Merrill agreed to pay more than $100 million last year to settle allegations
lodged by New York Attorney General Eliot L. Spitzer that the firm's analysts
issued tainted research guidance to investors. At least one of its employees
remains under scrutiny by federal prosecutors in New York over his role in
possible insider trading of ImClone Systems Inc. stock by Martha Stewart.

A source at J.P. Morgan Chase pointed out that none of the billions of dollars
in deals that Chase arranged for Enron and its partnerships has been
mentioned in criminal proceedings. Manhattan District Attorney Robert M.
Morgenthau has convened a grand jury to examine Chase's dealings with
Enron.

Citigroup declined to comment. So did a spokesman for the University of
California, which is leading a federal lawsuit against banks and law firms that
it alleges helped Enron inflates its books to boost its stock price.

Merrill said earlier in public filings that the company is not the subject of a
criminal investigation. Sources familiar with a Justice Department probe have
said individual employees could be targeted.

Lawyers for Robert Furst and Schuyler Tilney, former Merrill executives who
worked closely with Enron officials on the deals covered by the proposed SEC
settlement, did not return calls. Furst and Tilney invoked their Fifth
Amendment rights against self incrimination at a congressional hearing last
July.

In one deal, Merrill paid $7 million for barges that helped Enron to book a $12
million gain in 1999.
A Senate Governmental Affairs subcommittee called the
transaction into question last year, saying Enron executives had agreed to take
the barges off Merrill's hands, transforming the deal into a sham because
Merrill never faced any risk. In handwritten notes obtained by congressional
investigators, one Merrill official questioned the deal, asking whether the firm
was helping to "aid/abet Enron income [statement] manipulation."

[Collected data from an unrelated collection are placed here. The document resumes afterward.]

/-- Settles O24: a tick while polls are left, else the wait ends with TIMEOUT. -/
theorem ackWaitWithoutByte : Obligations.AckWaitWithoutByte := by
  intro s hl
  refine ⟨fun hp hf => ?_, fun hp => ?_⟩
  · rw [engineStep_ackwait hl, ackStep_empty hp hf]
    rfl
  · rw [engineStep_ackwait hl, ackStep_spent hp, State.endWait_eq]
    by_cases h : 1 < s.link.attempts
    · rw [if_pos h, if_pos ⟨by decide, h⟩]
      rfl
    · rw [if_neg h, if_neg fun hc => h hc.2]
      rfl

end Sys2Proof.Machine

/-! ### The receive step (40_link_ops.md R168, 70_reset_and_hazards.md R391) -/

namespace Sys2Proof.Machine

theorem engineStep_rx {s : State} (hl : s.link.lstate = .rx) : engineStep s = rxStep s := by
  simp only [engineStep, hl]

/-- A byte stored that is the last one of the read, or not. -/
theorem State.afterStored_storeRx {s : State} (hl : s.link.lstate = .rx) (b : Byte) :
    (s.storeRx b).afterStored = { s with
      link := { s.link with
        rxbuf := s.link.rxbuf.write s.link.rxcnt b
        rxcnt := s.link.rxcnt + 1
        rxpolls := rxBudget s.cfg
        result := (if s.link.rxcnt + 1 = s.link.rxn then .ok else s.link.result)
        rv := (if s.link.rxcnt + 1 = s.link.rxn then true else s.link.rv)
        lstate := (if s.link.rxcnt + 1 = s.link.rxn then .idle else .rx)
        ackout := (if s.link.rxcnt + 1 = s.link.rxn then none else s.link.ackout) } } := by
  by_cases hlast : s.link.rxcnt + 1 = s.link.rxn
  · simp only [if_pos hlast]
    exact if_pos hlast
  · simp only [if_neg hlast, ← hl]
    exact if_neg hlast

/-- Where a read may take what it finds, no byte is unseen. -/
theorem State.not_lastTickUnseen_of_may_take {s : State}
    (h : s.cfg.readSeesLastTick = true ∨ s.cfg.readPolls = none ∨ s.cfg.readPolls = some 0 ∨
      s.link.rxpolls ≠ 0) : ¬ s.lastTickUnseen := by
  rintro ⟨hsees, hbudget, hpolls⟩
  rw [rxBudget_eq] at hbudget
  obtain h | h | h | h := h
  · exact absurd (hsees.symm.trans h) (by decide)
  · exact hbudget (by rw [h]; rfl)
  · exact hbudget (by rw [h]; rfl)
  · exact h hpolls

/-- Settles O25: a byte there is stored or unseen; with none there the budget decides. -/
theorem receiveStep : Obligations.ReceiveStep := by
  intro s hl
  rw [engineStep_rx hl]
  refine ⟨fun b rest hc hf htake => ?_, fun k hsees hk hk0 hp => ?_, fun k hf hk hp => ?_,
    fun k hf hk hp => ?_, fun hf hk => ?_⟩
  · refine ⟨_, Memory.read_write_same .., fun k hk => Memory.read_write_ne _ b hk, ?_⟩
    rw [rxStep_byte hf (State.not_lastTickUnseen_of_may_take htake) hc,
      State.afterStored_storeRx (by exact hl), rxBudget_eq]
  · have unseen : s.lastTickUnseen := ⟨hsees, by rw [rxBudget_eq, hk]; exact hk0, hp⟩
    exact if_pos unseen
  · exact rxStep_spent hf ⟨by rw [hk]; rfl, hp⟩
  · rw [rxStep_tick hf fun hs => hp hs.2, State.spendRxPoll, if_pos (by simp [hk])]
    rfl
  · have unbounded : ¬ s.rxSpent := by simp [State.rxSpent, hk]
    rw [rxStep_tick hf unbounded, State.spendRxPoll, if_neg (by simp [hk])]
    rfl

end Sys2Proof.Machine

/-! ### Checksums and frames (40_link_ops.md R160, R162) -/

namespace Sys2Proof.Machine

/-- The XOR of all bytes is the same from either end. -/
theorem foldxor_eq_foldr (init : Byte) (p : List Byte) :
    foldxor init p = init ^^^ p.foldr (fun b x => b ^^^ x) 0 := by
  induction p generalizing init with
  | nil => exact BitVec.xor_zero.symm
  | cons b p ih => rw [foldxor, ih, List.foldr_cons, BitVec.xor_assoc]

theorem cks_eq_foldxor {p : List Byte} (h : 2 ≤ p.length) : cks p = foldxor 0 p := by
  match p, h with
  | _ :: _ :: _, _ => rfl

/-- Settles O6: one byte by definition, more by the direction of the fold. -/
theorem checksumRule : Obligations.ChecksumRule := by
  refine ⟨fun b => rfl, fun p hp => ?_, by decide⟩
  rw [cks_eq_foldxor hp, foldxor_eq_foldr]
  exact BitVec.zero_xor

theorem validFrame_append_singleton {p : List Byte} (b : Byte) (h : 1 ≤ p.length) :
    validFrame (p ++ [b]) = true ↔ b = cks p := by
  have long : 2 ≤ (p ++ [b]).length := by
    rw [List.length_append]
    exact Nat.succ_le_succ h
  simp only [validFrame, decide_eq_true long, Bool.true_and, decide_eq_true_eq,
    List.getLast?_concat, List.dropLast_concat, Option.some.injEq]

theorem validFrame_encFrame {p : List Byte} (h : 1 ≤ p.length) : validFrame (encFrame p) = true :=
  (validFrame_append_singleton _ h).2 rfl

/-- Settles O7: a command pair is the frame of its one byte. -/
theorem framesAreValid : Obligations.FramesAreValid :=
  ⟨fun _ b h => validFrame_append_singleton b h, fun _ h => validFrame_encFrame h,
    fun c => validFrame_encFrame (p := [c]) (Nat.le_refl 1)⟩

end Sys2Proof.Machine

/-! ### How many bytes the transactions send and take (45_isp_transactions.md R243, R245) -/

namespace Sys2Proof.Machine

theorem encFrame_length (p : List Byte) : (encFrame p).length = p.length + 1 := by
  rw [encFrame, List.length_append]
  rfl

/-- A frame call whose length fits sends its frame. -/
theorem accepted_frame_call {p : List Byte} (h : (LinkCall.frame p).Fits) (s : State) :
    accepted (LinkCall.frame p).request ((LinkCall.frame p).prepare s) =
      ((s.fillTxbuf p).latchRequest (.sendFrame (lenField p.length))).startTx (encFrame p)
        s.cfg.longPolls 1 := by
  obtain ⟨h1, h2⟩ := h
  have hn : (lenField p.length).toNat = p.length :=
    lenField_toNat (Nat.lt_of_le_of_lt h2 (by decide))
  refine accepted_sendFrame (s := s.fillTxbuf p) ?_ ?_
  · rw [Instr.frameLenOk, hn]
    exact ⟨h1, h2⟩
  · rw [hn, txPayload_fillTxbuf]

/-- A read call whose count fits reads that many bytes. -/
theorem accepted_readn_call {n : Nat} (h : (LinkCall.readn n).Fits) (s : State) :
    accepted (LinkCall.readn n).request s =
      (s.latchRequest (.readBytes (lenField n))).startRx n (rxBudget s.cfg) := by
  obtain ⟨h1, h2⟩ := h
  have hn : (lenField n).toNat = n := lenField_toNat (Nat.lt_of_le_of_lt h2 (by decide))
  have hok : Instr.readLenOk (lenField n) := by
    rw [Instr.readLenOk, hn]
    exact ⟨h1, h2⟩
  rw [LinkCall.request, accepted_readBytes hok, hn]

/-- What an idle engine holds once a call is issued: the call's bytes to send, or nothing; and how
many bytes the wait or the read that follows takes. -/
theorem LinkCall.Fits.issued_counts {call : LinkCall} (h : call.Fits) {s t : State}
    (ht : t = accepted call.request (call.prepare s)) :
    (call.hostBytes ≠ [] → t.link.lstate = .tx ∧ t.link.txptr = 0 ∧ t.link.txq = call.hostBytes) ∧
      (call.hostBytes = [] → t.link.lstate ≠ .tx) ∧
      call.takes = (match t.link.lstate with
        | .idle => 0 | .tx => 1 | .ackwait => 1 | .rx => t.link.rxn) := by
  subst ht
  cases call with
  | frame p =>
    rw [accepted_frame_call h]
    exact ⟨fun _ => ⟨rfl, rfl, rfl⟩, fun e => absurd e (List.concat_ne_nil _ _), rfl⟩
  | readn n =>
    rw [LinkCall.prepare, accepted_readn_call h]
    exact ⟨absurd rfl, fun _ => by rintro ⟨⟩, rfl⟩
  | probe | cmd c => exact ⟨fun _ => ⟨rfl, rfl, rfl⟩, by rintro ⟨⟩, rfl⟩
  | wait | read1 | flush | parity => exact ⟨absurd rfl, fun _ => by rintro ⟨⟩, rfl⟩

/-- Settles O9: each transaction call by call, and each call by what its accepting step leaves. -/
theorem transactionByteCounts : Obligations.TransactionByteCounts := by
  refine ⟨rfl, rfl, fun g v ops k => ?_, fun op l id k => ⟨rfl, ?_⟩,
    fun op a data => ⟨rfl, ?_⟩, fun op a => ⟨rfl, rfl⟩, fun op a d => ⟨?_, rfl⟩, fun op => ?_,
    fun op => ⟨rfl, rfl⟩, fun s call hi hframe hread => ?_⟩
  · cases ops with
    | nil => exact ⟨rfl, rfl⟩
    | cons b ops =>
      rw [ispGet, if_pos (by exact Nat.le_add_left 1 ops.length)]
      refine ⟨rfl, ?_⟩
      simp +arith [transactionTakes, deviceGet, LinkCall.takes]
  · simp +arith [transactionTakes, ispGetId, deviceGetId, LinkCall.takes]
  · simp +arith [transactionTakes, ispReadMem, deviceReadMem, LinkCall.takes]
  · simp +arith [transactionBytes, ispWriteMem, LinkCall.hostBytes, encFrame_length,
      writeDataPayload, encCmd, encAddr]
  · by_cases hext : op = 0x44
    · have payload : erasePayload op = massErasePayload := if_pos hext
      rw [ispErase, payload, if_pos hext]
      exact ⟨rfl, rfl⟩
    · have payload : erasePayload op = globalErasePayload := if_neg hext
      rw [ispErase, payload, if_neg hext]
      exact ⟨rfl, rfl⟩
  · have fits : call.Fits := by
      cases call with
      | frame p => exact hframe p rfl
      | readn n => exact hread n rfl
      | _ => trivial
    exact ⟨_, exec_idle (by rw [LinkCall.prepare_lstate]; exact hi) _, fits.issued_counts rfl⟩

end Sys2Proof.Machine

/-! ### A request word at an idle block (40_link_ops.md R163) -/

namespace Sys2Proof.Machine

/-- A write to `REQ` with the port free makes the request. -/
theorem regWrite_req {s : State} (v : Word) (hi : s.link.lstate = .idle)
    (hb : s.seq.sbusy = false) : regWrite 0 v s = request v s := by
  simp only [regWrite, regOfNum, clientLocked_eq_false.2 ⟨hi, hb⟩]
  rfl

theorem request_of_decoded {s : State} {v : Word} {i : Instr}
    (h : decodeReq s.cfg.seqPresent v = .ok i) : request v s = exec i s := by
  simp only [request, h]

theorem request_of_reserved {s : State} {v : Word} {e : BadWord}
    (h : decodeReq s.cfg.seqPresent v = .error e) : request v s = .next (s.badRequest v) := by
  simp only [request, h]

/-- Settles O31: the turn is a free client's write to `REQ`. -/
theorem stepRunsTheRequest : Obligations.StepRunsTheRequest := by
  intro s v rest hl hi hb ht
  have taken : step s = request v { s with turns := rest } :=
    (step_of_turn hl ht).trans (regWrite_req (s := { s with turns := rest }) v hi hb)
  rw [taken]
  exact ⟨fun i hd => request_of_decoded hd, fun e hd => ⟨v, request_of_reserved hd⟩⟩

end Sys2Proof.Machine

/-! ### Operations on a silent channel (70_reset_and_hazards.md R411) -/

namespace Sys2Proof.Machine

/-- The request word of a well-formed operation, written by a client to an idle block. -/
theorem runs_request {s : State} {v : Word} (i : Instr) (hl : legalParameters s.cfg)
    (hi : s.link.lstate = .idle) (hb : s.seq.sbusy = false)
    (ht : s.turns = [.client (.regWrite 0 v)]) (hv : encode i = v)
    (hwf : i.WellFormed s.cfg.seqPresent) : Runs 1 s (accepted i { s with turns := [] }) :=
  Runs.one (step_request hl hi hb ht (decodeReq_eq_ok.2 ⟨hv, hwf⟩))

/-- `TXQ` was sent to its end, and the wait starts with `ACKB` (R164). -/
def State.sent (s : State) : State :=
  { s with
    chan := { s.chan with txlog := s.chan.txlog ++ s.link.txq }
    link := { s.link with
      txptr := s.link.txq.length, polls := s.link.ackb, lstate := .ackwait } }

theorem runs_sent {s : State} (hl : legalParameters s.cfg) (ht : s.turns = [])
    (hw : s.link.lstate = .tx) (hp : s.link.txptr = 0) (hq : s.link.txq ≠ []) :
    Runs s.link.txq.length s s.sent := by
  obtain ⟨k, hk⟩ := Nat.exists_eq_succ_of_ne_zero (List.length_eq_zero_iff.not.2 hq)
  have sent := runs_tx (k := k) hl ht hw (by rw [hp, Nat.zero_add, hk])
  rw [hp] at sent
  rw [hk]
  exact sent

/-- Every poll of the wait was spent on a tick. -/
def State.waitedOut (s : State) : State :=
  { s with
    chan := { s.chan with ticks := s.chan.ticks + s.link.polls.toNat }
    link := { s.link with polls := 0 } }

/-- Every poll of the read's budget was spent on a tick. -/
def State.readOut (s : State) : State :=
  { s with
    chan := { s.chan with ticks := s.chan.ticks + s.link.rxpolls }
    link := { s.link with rxpolls := 0 } }

/-- `TXQ` was sent and sent again `n` times without an answer; the last wait has no poll left. -/
def State.unanswered (n : Nat) (s : State) : State :=
  { s with
    chan := { s.chan with
      txlog := s.chan.txlog ++ (List.replicate (n + 1) s.link.txq).flatten
      ticks := s.chan.ticks + (n + 1) * s.link.ackb.toNat }
    link := { s.link with
      txptr := s.link.txq.length, polls := 0, attempts := s.link.attempts - n
      lstate := .ackwait } }

section
variable {s : State} (hl : legalParameters s.cfg) (ht : s.turns = []) (hf : s.chan.rxfifo = [])
include hl ht hf

theorem runs_waitedOut (hw : s.link.lstate = .ackwait) : Runs s.link.polls.toNat s s.waitedOut :=
  runs_wait hl ht hw hf rfl

/-- A wait at its last attempt on a silent channel times out after its polls (R166, R167). -/
theorem runs_wait_timeout (hw : s.link.lstate = .ackwait) (ha : s.link.attempts ≤ 1) :
    Runs (s.link.polls.toNat + 1) s (s.waitedOut.finish .timeout) := by
  have timeout := step_timeout (s := s.waitedOut) hl ht hw rfl
  rw [if_neg (by exact Nat.not_lt.2 ha)] at timeout
  exact (runs_waitedOut hl ht hf hw).trans (Runs.one timeout)

/-- One transmission on a silent channel: `TXQ` byte by byte, then a tick for each poll. -/
theorem runs_unanswered_zero (hw : s.link.lstate = .tx) (hp : s.link.txptr = 0)
    (hq : s.link.txq ≠ []) :
    Runs (s.link.txq.length + s.link.ackb.toNat) s (s.unanswered 0) := by
  have both := (runs_sent hl ht hw hp hq).trans (runs_waitedOut (s := s.sent) hl ht hf rfl)
  simpa [State.unanswered, State.waitedOut, State.sent] using both

/-- The last attempt on a silent channel times out. -/
theorem runs_last_unanswered (hw : s.link.lstate = .tx) (hp : s.link.txptr = 0)
    (hq : s.link.txq ≠ []) (ha : s.link.attempts = 1) :
    Runs (s.link.txq.length + s.link.ackb.toNat + 1) s ((s.unanswered 0).finish .timeout) := by
  have timeout := step_timeout (s := s.unanswered 0) hl ht rfl rfl
  rw [if_neg (by exact Nat.not_lt.2 (Nat.le_of_eq ha))] at timeout
  exact (runs_unanswered_zero hl ht hf hw hp hq).trans (Runs.one timeout)

/-- An attempt on a silent channel with another one left is re-issued. -/
theorem runs_reissue (hw : s.link.lstate = .tx) (hp : s.link.txptr = 0) (hq : s.link.txq ≠ [])
    (ha : 1 < s.link.attempts) :
    Runs (s.link.txq.length + s.link.ackb.toNat + 1) s (s.unanswered 0).reissue := by
  have timeout := step_timeout (s := s.unanswered 0) hl ht rfl rfl
  rw [if_pos (by exact ha)] at timeout
  exact (runs_unanswered_zero hl ht hf hw hp hq).trans (Runs.one timeout)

At the time of the deal, Merrill was under pressure from Fastow and other
Enron executives to fund transactions or lose out on lucrative investment
banking fees, congressional investigators found.

The barges were ultimately repurchased, not by Enron, but by the LJM
partnership Fastow ran. The purchase allowed Enron to make good on its
commitment without having to reverse the sale and wipe out the profit it
claims, the Justice Department alleged in the Fastow indictment.

In a second deal, Merrill purchased $8 million in forward energy contracts
from Enron, a transaction that allowed Enron to meet financial targets in
1999. The deal was canceled the following year.


G. Kelly Martin, a Merrill senior vice president at the time, said last summer at
the Senate hearing: "Had we known at the time what we know today, we would
not have conducted business with Enron."